Wie kann ich eine Beschädigung meines Gepäcks verhindern?

Während man der groben Behandlung am Flughafen nur wenig entgegensetzen kann, lässt sich bereits beim Packen das Risiko von Beschädigungen verringern. Dabei ist vor allem der Beladungszustand entscheidend und das in beide Richtungen. Einem nur halbvoll beladenen Trolley fehlt es zuweilen an Stabilität. Da tut es dem Koffer dann auch nicht gerade gut, wenn er unter mehreren anderen Gepäckstücken begraben wird. Auf der anderen Seite sollte man einen Koffer nicht übervoll bepacken, denn eine unter Spannung stehende Außenschale gibt Ecken oder Kanten deutlich leichter nach.

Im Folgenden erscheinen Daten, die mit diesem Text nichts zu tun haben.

def secondTenant (g : BuildingConfig) (c : Nat) : Option Nat :=
  ((List.range 8).filter (fun n => (g.grant n).cars.getLsbD c))[1]?

/-- The first check that a trunk's or a head kind's settings fail (R25). -/
def trunkFault (g : BuildingConfig) (n : Nat) : Option (BitVec 8) :=
  let r := g.trunk n
  if 1 < r.enabled then some 27
  else if 2 < r.speed then some 28
  else if 3 < r.window then some 29
  else if 60 < r.recovery then some 30
  else none

def kindFault (g : BuildingConfig) (i : Nat) : Option (BitVec 8) :=
  let r := g.kinds.getD i {}
  if r.poll < 100 ∨ 2000 < r.poll then some 31
  else if r.offset < -63 ∨ 63 < r.offset then some 32
  else if 255 < r.gain then some 33
  else if 63 < r.lmin then some 34
  else if r.lmax < r.lmin ∨ 63 < r.lmax then some 35
  else none

/-- The first check that a Restriction List entry, an override line's settings or an Override Text fails (R26). -/
def restrictionFault (g : BuildingConfig) (i : Nat) : Option (BitVec 8) :=
  let r := g.restrictions.getD i {}
  if r.landing = 255 then none
  else if g.floorCount ≤ r.landing then some 18
  else if r.mode ≠ 1 then some 36
  else none

def lineFault (g : BuildingConfig) (l : Nat) : Option (BitVec 8) :=
  let r := g.line l
  if 1 < r.sideBand then some 37
  else if 15 < r.text then some 38
  else if 1 < r.kill then some 39
  else if r.onTime < 20 ∨ 2000 < r.onTime then some 40
  else if r.offTime < 20 ∨ 2000 < r.offTime then some 41
  else none

def textFault (g : BuildingConfig) (i : Nat) : Option (BitVec 8) :=
  if ¬ TextGood (g.text i).long then some 42
  else if ¬ TextGood (g.text i).short then some 43
  else none

/-- Every part and entry of a generation in the order of R20 to R26, each with the first check it fails. Of the cars
granted twice the lower comes first (assumption 46). -/
def checksInOrder (g : BuildingConfig) : List (ConfigPart × Option (BitVec 16) × Option (BitVec 8)) :=
  let part (p : ConfigPart) (n : Nat) (f : Nat → Option (BitVec 8)) :=
    (List.range n).map (fun i => (p, some (BitVec.ofNat 16 i), f i))
  List.flatten [
    [(.header, none, headerFault g)], part .floor g.floorCount (floorFault g), part .car 64 (carFault g),
    g.heads.map (fun e => (.head, some (BitVec.ofNat 16 (256 * keyTrunk e.1 + keyAddress e.1)), rowFault g e.2)),
    part .grant 8 (grantFault g),
    (List.range 64).map (fun c => match secondTenant g c with
      | some n => (.grant, some (Config.carAndTenantEntry c n), some 25)
      | none => (.grant, none, none)),
    [(.grant, none, if 384 < ((List.range 8).map (fun n => (g.grant n).quota)).sum then some 26 else none)],
    part .trunk 16 (trunkFault g),
    (List.range 6).map (fun i => (.kind, some (BitVec.ofNat 16 (i + 1)), kindFault g i)),
    part .restriction 64 (restrictionFault g), part .overrideLine 4 (lineFault g),
    part .overrideText 16 (textFault g)]

/-! ### What a generation put in force does (R28 to R32) -/

/-- The Floor Table's geometry changes (R29); every part has changed where nothing was in force. -/
def GeometryChanges (old : Option BuildingConfig) (g : BuildingConfig) : Prop :=
  ∀ o, old = some o → o.floorCount ≠ g.floorCount ∨ ∃ i < g.floorCount, o.height i ≠ g.height i

/-- A present car's deck count or deck spacing changes (R29), or it is newly present (assumption 17). -/
def DecksChange (old : Option BuildingConfig) (g : BuildingConfig) (c : Nat) : Prop :=
  ∃ o, old = some o ∧ (g.car c).present = 1 ∧
    ((o.car c).present ≠ 1 ∨ (o.car c).deckCount ≠ (g.car c).deckCount ∨ (o.car c).spacing ≠ (g.car c).spacing)

/-- A car that the new generation disturbs. -/
def Disturbed (old : Option BuildingConfig) (g : BuildingConfig) (c : Nat) : Prop :=
  GeometryChanges old g ∨ DecksChange old g c

/-- A tenant holds more board entries than its new quota (R30). -/
def QuotaShort (s : State) (g : BuildingConfig) (n : Nat) : Prop := (g.grant n).quota < chargedEntries s n

/-- The one outcome of a live slot (R29, R30): RECONFIGURED by any cause of it, else REVOKED where its car is no longer
granted; none where it stays. -/
def SlotOutcome (s : State) (g : BuildingConfig) (n : Nat) (x : Slot) (o : Option Outcome) : Prop :=
  ∀ c, x.car = some c →
    let again := Disturbed s.config.inForce g c ∨ (x.state = .taken ∧ QuotaShort s g n)
    (again → o = some .reconfigured) ∧ (¬ again → o = if grantsCar g n c = true then none else some .revoked)

/-- A deck of a car that goes to ACQUIRING (R61, R104): no mode, commit, served set, announcement or door due. -/
def acquired (d : Deck) : Deck :=
  { d with mode := .none, commit := none, doorDue := false, served := 0, announcement := {}, writes := d.writes + 1 }

/-- The label that a deck of a car which stays shows under new labels (R29). -/
def relabelled (g : BuildingConfig) (x : Car) (d : Deck) : List Byte :=
  if x.tracking = .tracking ∧ d.mode ≠ .none ∧ d.mode ≠ .outOfService then sourcePlaces g d.shown else d.lastShown

/-- A head in the state of a row newly present (R31, R148, R164): UNKNOWN, counts and histories 0, DIRTY, poll due. -/
def FreshHead (h : Head) : Prop :=
  h.link = .unknown ∧ h.needsReload = false ∧ h.busy = false ∧ h.missRun = 0 ∧ h.misses = 0 ∧ h.busyCount = 0 ∧
  h.crcErrors = 0 ∧ h.sentTag = 0 ∧ h.pending = false ∧ h.echo = 0 ∧ h.everLost = false ∧ h.everFailed = false ∧
  h.lastFrame = none ∧ h.pollAt = none ∧ h.pollDue = true ∧ h.probeAt = none ∧ h.probeDue = false ∧
  h.confirmed = none ∧ h.snapshot = none ∧ h.differs = true ∧ h.level = 0 ∧ h.jump = false ∧ h.ambient = none ∧
  h.prompts = []

/-- A trunk is enabled by a configuration, where one is in force. -/
def enabledBy (g : Option BuildingConfig) (n : Nat) : Bool :=
  match g with
  | some g => (g.trunk n).enabled == 1
  | none => false

/-- A line of a trunk newly enabled: SHUT by a standing order, else READY (R169). One already shown SHUT with cause ORDERED
keeps its shut time (assumption 66). -/
def lineEnabled (s : State) (n : Nat) (l : LineId) (x : TrunkLine) : TrunkLine :=
  if tableGet false s.orders.lines (2 * n + lineIdCode l) = true then
    { x with shut := some .ordered, loopRun := 0, shutTime := if x.shut = some .ordered then x.shutTime else s.hubTime }
  else { x with shut := none, loopRun := 0 }

/-- A trunk newly enabled (R31, R169): RUNNING on line A, else on line B, else DOWN with its recovery timer. -/
def trunkEnabled (s : State) (g : BuildingConfig) (n : Nat) : Trunk :=
  let a := lineEnabled s n .a (s.trunk n).lineA
  let b := lineEnabled s n .b (s.trunk n).lineB
  let ms := 1000 * (if (g.trunk n).recovery = 0 then 5 else (g.trunk n).recovery)
  { state := if a.shut = none ∨ b.shut = none then .running else .down,
    active := if a.shut = none then some .a else if b.shut = none then some .b else none, lineA := a, lineB := b,
    recovery := if a.shut = none ∨ b.shut = none then none else some (expiryAfter s.hubTime ms) }

/-- A trunk newly disabled (R31, R163, R169): OFF, its lines READY, the frame being sent cut by a break, any other turn in
its gap with no break (assumption 64), and every line's loop error run 0 (assumption 65). -/
def trunkDisabled (x : Trunk) : Trunk :=
  { x with
    state := .off
    active := none
    lineA := { x.lineA with shut := none, loopRun := 0 }
    lineB := { x.lineB with shut := none, loopRun := 0 }
    recovery := none
    chosen := none
    requests := []
    flight := match x.flight with
      | .idle => .idle
      | .sending u => .breaking u.line
      | .breaking l => .breaking l
      | _ => .gap }

/-- A turn in flight whose head's row is now NONE goes on with nothing handed for the head (R163). -/
def flightWithout (g : BuildingConfig) (n : Nat) (f : Flight) : Flight :=
  let mark (u : Turn) : Turn :=
    if u.kind ≠ .override ∧ g.head (headKey n u.address) = none then { u with orphan := true } else u
  match f with
  | .sending u => .sending (mark u)
  | .window u => .window (mark u)
  | .receiving u => .receiving (mark u)
  | f => f

/-! ### Effective zones and broadcasts (R128, R131, R160, R161) -/

/-- R128's effective zone set of a line. -/
def zonesOf (t : State) (l : Nat) : BitVec 16 :=
  if t.configured = false then 0
  else if t.sben = true ∧ (t.conf.line l).sideBand = 1 then
    (match (t.line l).word with
     | none => 0
     | some z => z &&& (t.conf.line l).permitted)
  else (t.conf.line l).zones

/-- The zones of the lower-numbered lines that are ACTIVE or PENDING_OFF. -/
def zonesBelow (t : State) (l : Nat) : BitVec 16 :=
  ((List.range l).filter (fun m => (t.line m).state = .active ∨ (t.line m).state = .pendingOff)).foldl
    (fun z m => z ||| (t.line m).zones) 0

/-- A head of trunk `n` is affected: its zone is in the broadcast zones and line `l` decides it (R129, R131). -/
abbrev Affected (t : State) (n l : Nat) (zones : BitVec 16) : Prop :=
  ∃ e ∈ t.conf.heads, keyTrunk e.1 = n ∧ e.2.zone < 16 ∧ zones.getLsbD e.2.zone = true ∧ Qualifies t e.2 l ∧
    ∀ m < l, ¬ Qualifies t e.2 m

Falls es sich doch einmal nicht verhindern lässt, dass der Koffer voller wird als gedacht, können ihm praktische Helfer wie eine Kofferschutzhülle und ein Koffergurt zusätzlichen Schutz verschaffen.

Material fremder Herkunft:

/-- R111 to R118, R120: a program begins a step, as a function of the step's kind: the zero-time count and its guard, SHOW,
BLANK, GOTO with its repeat counter, WAIT with its car and its mark, END, and the faults. A step at whose beginning the count
reaches 16 is not carried out (assumption 11). And the setting of a mark: with programs waiting on it, it is consumed and
they advance in program order (of several tenants, in tenant order: assumption 12); with none it stands. That a WAIT which
fails to resolve with on-timeout END ends with the WAIT as its current step is the model's reading (assumption 10). -/
def Obligations.ProgramSteps : Prop :=
  (∀ v, stepTime v = if v = 0 then 0 else if v < 100 then 100 else if 600000 < v then 600000 else v) ∧
  (∀ (s : State) (n p fuel i : Nat), 11 < i → runFrom n p (fuel + 1) i s = s.modProgram n p (fun x => endedAt x 11)) ∧
  (∀ (s : State) (n p fuel i : Nat), i ≤ 11 →
    let st := (s.program n p).steps.getD i {}
    let z := (s.program n p).zeroTime
    let run := runFrom n p fuel
    let here := runFrom n p (fuel + 1) i s
    let begun (count : Nat) : State := s.modProgram n p (fun x => beginsStep x i count)
    let faulted (count : Nat) (cause : Cause) (logical : Nat) : State :=
      raise (stepFaultOf n p i cause logical) (s.modProgram n p (fun x => faultedAt x i count cause))
    let held (share : Share) : State := s.modProgram n p (fun x =>
      { beginsStep x i 0 with share := share, expiry := some (expiryAfter s.hubTime (stepTime st.time)) })
    let shown (share : Share) : State := s.modProgram n p (fun x => { beginsStep x i (z + 1) with share := share })
    (5 ≤ st.kind ∨ (st.kind = 3 ∧ 4 ≤ st.p2) → here = faulted z .stepKind st.kind) ∧
    (z < 16 → st.kind = 0 → here = s.modProgram n p (fun x => endedAt x i)) ∧
    (st.kind = 1 ∨ st.kind = 2 → st.time = 0 → 15 ≤ z → here = faulted (z + 1) .loop i) ∧
    (st.kind = 1 → st.time ≠ 0 → here =
      if st.p1 < 64 then held (.text (readText s.ram n st.p1)) else faulted 0 .textIndex st.p1) ∧
    (st.kind = 1 → st.time = 0 → z < 15 → here =
      if st.p1 < 64 then run (i + 1) (shown (.text (readText s.ram n st.p1))) else faulted (z + 1) .textIndex st.p1) ∧
    (st.kind = 2 → st.time ≠ 0 → here = held .blank) ∧
    (st.kind = 2 → st.time = 0 → z < 15 → here = run (i + 1) (shown .blank)) ∧
    (st.kind = 4 → 15 ≤ z → here = faulted (z + 1) .loop i) ∧
    (st.kind = 4 → z < 15 →
      let count := tableGet 0 (s.program n p).counters i
      let counted (c : Nat) : State := s.modProgram n p (fun x =>
        { beginsStep x i (z + 1) with counters := tableSet x.counters i c })
      (11 < st.p1 → here = faulted (z + 1) .stepRange st.p1) ∧
      (st.p1 ≤ 11 → st.p2 = 0 → here = run st.p1 (begun (z + 1))) ∧
      (st.p1 ≤ 11 → count < st.p2 → here = run st.p1 (counted (count + 1))) ∧
      (st.p1 ≤ 11 → st.p2 ≠ 0 → st.p2 ≤ count → here = run (i + 1) (counted 0))) ∧
    (∀ c m, st.kind = 3 → markOf st.p2 = some m → resolveCar (s.tenant n) st.p1 = .ok c →
      (markIs (s.car c) m = true → here = run (i + 1) ((begun 0).modCar c (fun x => x.putMark m false))) ∧
      (markIs (s.car c) m = false → here = s.modProgram n p (fun x => { beginsStep x i 0 with
        state := .waiting, waiting := some (c, m),
        expiry := if st.time = 0 then none else some (expiryAfter s.hubTime (stepTime st.time)) }))) ∧
    (∀ f, st.kind = 3 → st.p2 < 4 → resolveCar (s.tenant n) st.p1 = .error f →
      let raised := raise (failureOf n .program (some p) (some i) st.p1 f) (begun (z + 1))
      (15 ≤ z → here = faulted (z + 1) .loop i) ∧
      (z < 15 → st.p3 = 0 → here = run (i + 1) raised) ∧
      (z < 15 → st.p3 ≠ 0 → here = raised.modProgram n p (fun x => endedAt x i)))) ∧
  ∀ (s : State) (c : Nat) (m : Mark),
    (∀ e, e ∈ waiters s c m ↔ e.1 < 8 ∧ e.2 < 8 ∧ (s.program e.1 e.2).state = .waiting ∧
      (s.program e.1 e.2).waiting = some (c, m)) ∧
    (waiters s c m).Pairwise (fun a b => a.1 < b.1 ∨ (a.1 = b.1 ∧ a.2 < b.2)) ∧
    (waiters s c m = [] → setMark c m s = s.modCar c (fun x => x.putMark m true)) ∧
    (waiters s c m ≠ [] → setMark c m s = (waiters s c m).foldl
      (fun t e => runFrom e.1 e.2 stepFuel ((t.program e.1 e.2).current.getD 0 + 1) t)
      (s.modCar c (fun x => x.putMark m false))) ∧
    ∀ (x : Car) (b : Bool) (k : Mark), markIs (x.putMark m b) k = if k = m then b else markIs x k

/-- R111, R113, R115, R118: the expiry of a SHOW or BLANK step advances to the next step, and that of a WAIT follows its
on-timeout: END (or an advance past step 11) ends the program; a SHOW or BLANK with a nonzero duration holds it. Whatever the
next step is, the program begins it (ProgramSteps). Which step an ended WAIT shows, and how a guarded step is left, are the
model's readings (assumptions 10 and 11), and an expiry handed late acts as one on time does (assumption 4). -/
def Obligations.ProgramExpiries : Prop :=
  ∀ (s : State) (n p : Fin 8) (i : Nat), s.phase = .ready → (s.program n p).current = some i →
    reached s.hubTime (s.program n p).expiry = true → (s.program n p).zeroTime < 16 →
    let x := s.program n p
    let following := x.steps.getD (i + 1) {}
    let frame : List Field := [.ram, .stamps, .tenants, .heads]
    (∀ c : Instr, (x.state = .running ∧ c = .stepExpiry n p) ∨
        (x.state = .waiting ∧ (x.steps.getD i {}).p3 = 0 ∧ c = .waitTimeout n p) →
      (∃ t, exec c s = .next t ∧ Touches (commandFields c) s t ∧
        (∀ m q, t.program m q = (runFrom n p stepFuel (i + 1) s).program m q) ∧
        t.cars = (runFrom n p stepFuel (i + 1) s).cars ∧
        ∀ o : ListOwner, (∀ m, o = some m → m < 8) → t.faultList o = (runFrom n p stepFuel (i + 1) s).faultList o) ∧
      (11 ≤ i → ∃ t, exec c s = .next t ∧ Touches frame s t ∧
        t.program n p = { x with state := .done, current := some 11, share := .none, expiry := none, waiting := none }) ∧
      (i < 11 → following.kind = 0 → ∃ t, exec c s = .next t ∧ Touches frame s t ∧
        t.program n p = { x with state := .done, current := some (i + 1), share := .none, expiry := none,
                                 waiting := none }) ∧
      (i < 11 → following.kind = 1 → following.p1 < 64 → following.time ≠ 0 →
        ∃ t, exec c s = .next t ∧ Touches frame s t ∧
        t.program n p = { x with state := .running, current := some (i + 1), zeroTime := 0, waiting := none,
                                 share := .text (readText s.ram n following.p1),
                                 expiry := some (expiryAfter s.hubTime (stepTime following.time)) }) ∧
      (i < 11 → following.kind = 2 → following.time ≠ 0 →
        ∃ t, exec c s = .next t ∧ Touches frame s t ∧
        t.program n p = { x with state := .running, current := some (i + 1), zeroTime := 0, waiting := none,
                                 share := .blank,
                                 expiry := some (expiryAfter s.hubTime (stepTime following.time)) })) ∧
    (x.state = .waiting → (x.steps.getD i {}).p3 ≠ 0 → ∃ t, exec (.waitTimeout n p) s = .next t ∧ Touches frame s t ∧
      t.program n p = { x with state := .done, current := some i, share := .none, expiry := none, waiting := none })

/-! ### Override lines and the side-band input (08) -/

/-- R123, R124: a change of a pin's level, and a debounce expiry, of line `l`. The on and off times are 20 ms while
UNCONFIGURED (R125). An expiry handed late acts as one on time does (assumption 4). -/
def Obligations.OverrideLineEvents : Prop :=
  ∀ (s : State) (l : Fin 4) (low : Bool),
    let x := s.line l
    (∃ t, exec (.overridePinChange l low) s = .next t ∧ (∀ m < 4, t.ovrLow.getLsbD m =
        if m = l then low else s.ovrLow.getLsbD m) ∧
      Touches (commandFields (.overridePinChange l low)) s t ∧
      (s.phase ≠ .ready → Touches [.ovrLow] s t) ∧
      (s.phase = .ready →
        t.line l = lineWithInputs s l low (s.orders.tests.getLsbD l) ∧
        (∀ m, m ≠ l.val → t.line m = s.line m) ∧
        ((t.line l).state ≠ x.state → t.attention.getLsbD 10 = true))) ∧
    (s.phase = .ready → reached s.hubTime x.expiry = true →
      ∃ t, exec (.debounceExpiry l) s = .next t ∧ Touches (commandFields (.debounceExpiry l)) s t ∧
        (x.state = .pendingOn → t.line l = { x with state := .active, expiry := none } ∧
          t.attention.getLsbD 10 = true) ∧
        (x.state = .pendingOff → t.line l = { x with state := .idle, expiry := none } ∧
          t.attention.getLsbD 10 = true ∧ t.trunks = s.trunks) ∧
        ∀ m, m ≠ l.val → t.line m = s.line m)

/-- R128, R131, R160, R161: a line's entry into ACTIVE from PENDING_ON requests a broadcast with its whole zone set, and a
gain of an ACTIVE line's zones at a change of SBEN or at a good side-band word one with the gained zones. Each RUNNING trunk
that has an affected head takes its request at the list's end, merged with one pending for that line; a frame being sent is
cut by a break, and a turn past its frame ends early; a cut POLL leaves the poll due (assumption 14). The zones that lower
lines hold are left out, of several gains at one event the lower line's request comes first (assumption 67), a line in kill
mode BOUNDARY asks for nothing, and a trunk OFF or DOWN, or RUN at 0, discards the request. An expiry handed late acts as one
on time does (assumption 4). -/
def Obligations.BroadcastRequests : Prop :=
  (∀ (run : Bool) (x : Trunk) (r : Request),
    (x.state ≠ .running ∨ run = false → withRequest run x r = x) ∧
    (x.state = .running → run = true → (∀ q ∈ x.requests, q.line ≠ r.line) →
      (withRequest run x r).requests = x.requests ++ [r]) ∧
    (∀ pre q post, x.state = .running → run = true → x.requests = pre ++ q :: post → q.line = r.line →
      (∀ p ∈ pre ++ post, p.line ≠ r.line) →
      (withRequest run x r).requests = pre ++ post ++ [{ r with zones := q.zones ||| r.zones }])) ∧
  (∀ (s : State) (l : Fin 4), s.phase = .ready → reached s.hubTime (s.line l).expiry = true →
    (s.line l).state = .pendingOn →
    ∃ t, exec (.debounceExpiry l) s = .next t ∧ ∀ n < 16, t.trunk n =
      match requestFor t n l (s.line l).zones with
      | none => s.trunk n
      | some r => withRequest s.run (s.trunk n) r) ∧
  (∀ (s : State) (c : Instr), s.phase = .ready →
    (c = .sbenChange (!s.sben) ∨ (c = .sideBandWord ∧ s.sben = true ∧ ∃ bits, s.word = some bits ∧
      (judgeSideBand bits).isSome = true)) →
    ∃ t, exec c s = .next t ∧ ∀ n < 16, t.trunk n = withRequests s.run (s.trunk n) (gainRequests s t n)) ∧
  ∀ (s t : State) (c : Instr), exec c s = .next t →
    ((∃ l, c = .debounceExpiry l) ∨ (∃ high, c = .sbenChange high) ∨ c = .sideBandWord) →
    ∀ k h, tableFind s.heads k = some h → ∃ h', tableFind t.heads k = some h' ∧
      (h'.pollDue = true ↔ h.pollDue = true ∨ ∃ n < 16, ∃ u l, (s.trunk n).flight = .sending u ∧
        (t.trunk n).flight = .breaking l ∧ u.kind = .poll ∧ u.orphan = false ∧ headKey n u.address = k) ∧
      h'.misses = h.misses ∧ h'.missRun = h.missRun ∧ h'.crcErrors = h.crcErrors ∧ h'.needsReload = h.needsReload ∧
      h'.pending = h.pending ∧ h'.echo = h.echo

Mittlerweile bieten so gut wie alle Flughäfen außerdem einen (entgeltlichen) Gepäckwrapping-Service an. Dabei wird Euer Trolley in mehrere Schichten Folie eingewickelt, Rollen und Griffe bleiben dabei frei. Beachtet bitte, dass das geschieht, bevor das Gepäck durch die Sicherheitskontrolle läuft. Sollte der Koffer geöffnet werden müssen, muss auch die Folie entfernt werden und Eure Investition war umsonst. Gleichzeitig bedeuten solche Folien für den Einmalgebrauch auch eine gewisse Menge an Plastikmüll.

Ihr seht, unverhofft kommt manchmal oft, jedoch braucht man nicht in Panik zu verfallen, denn es lässt sich für alles eine Lösung finden.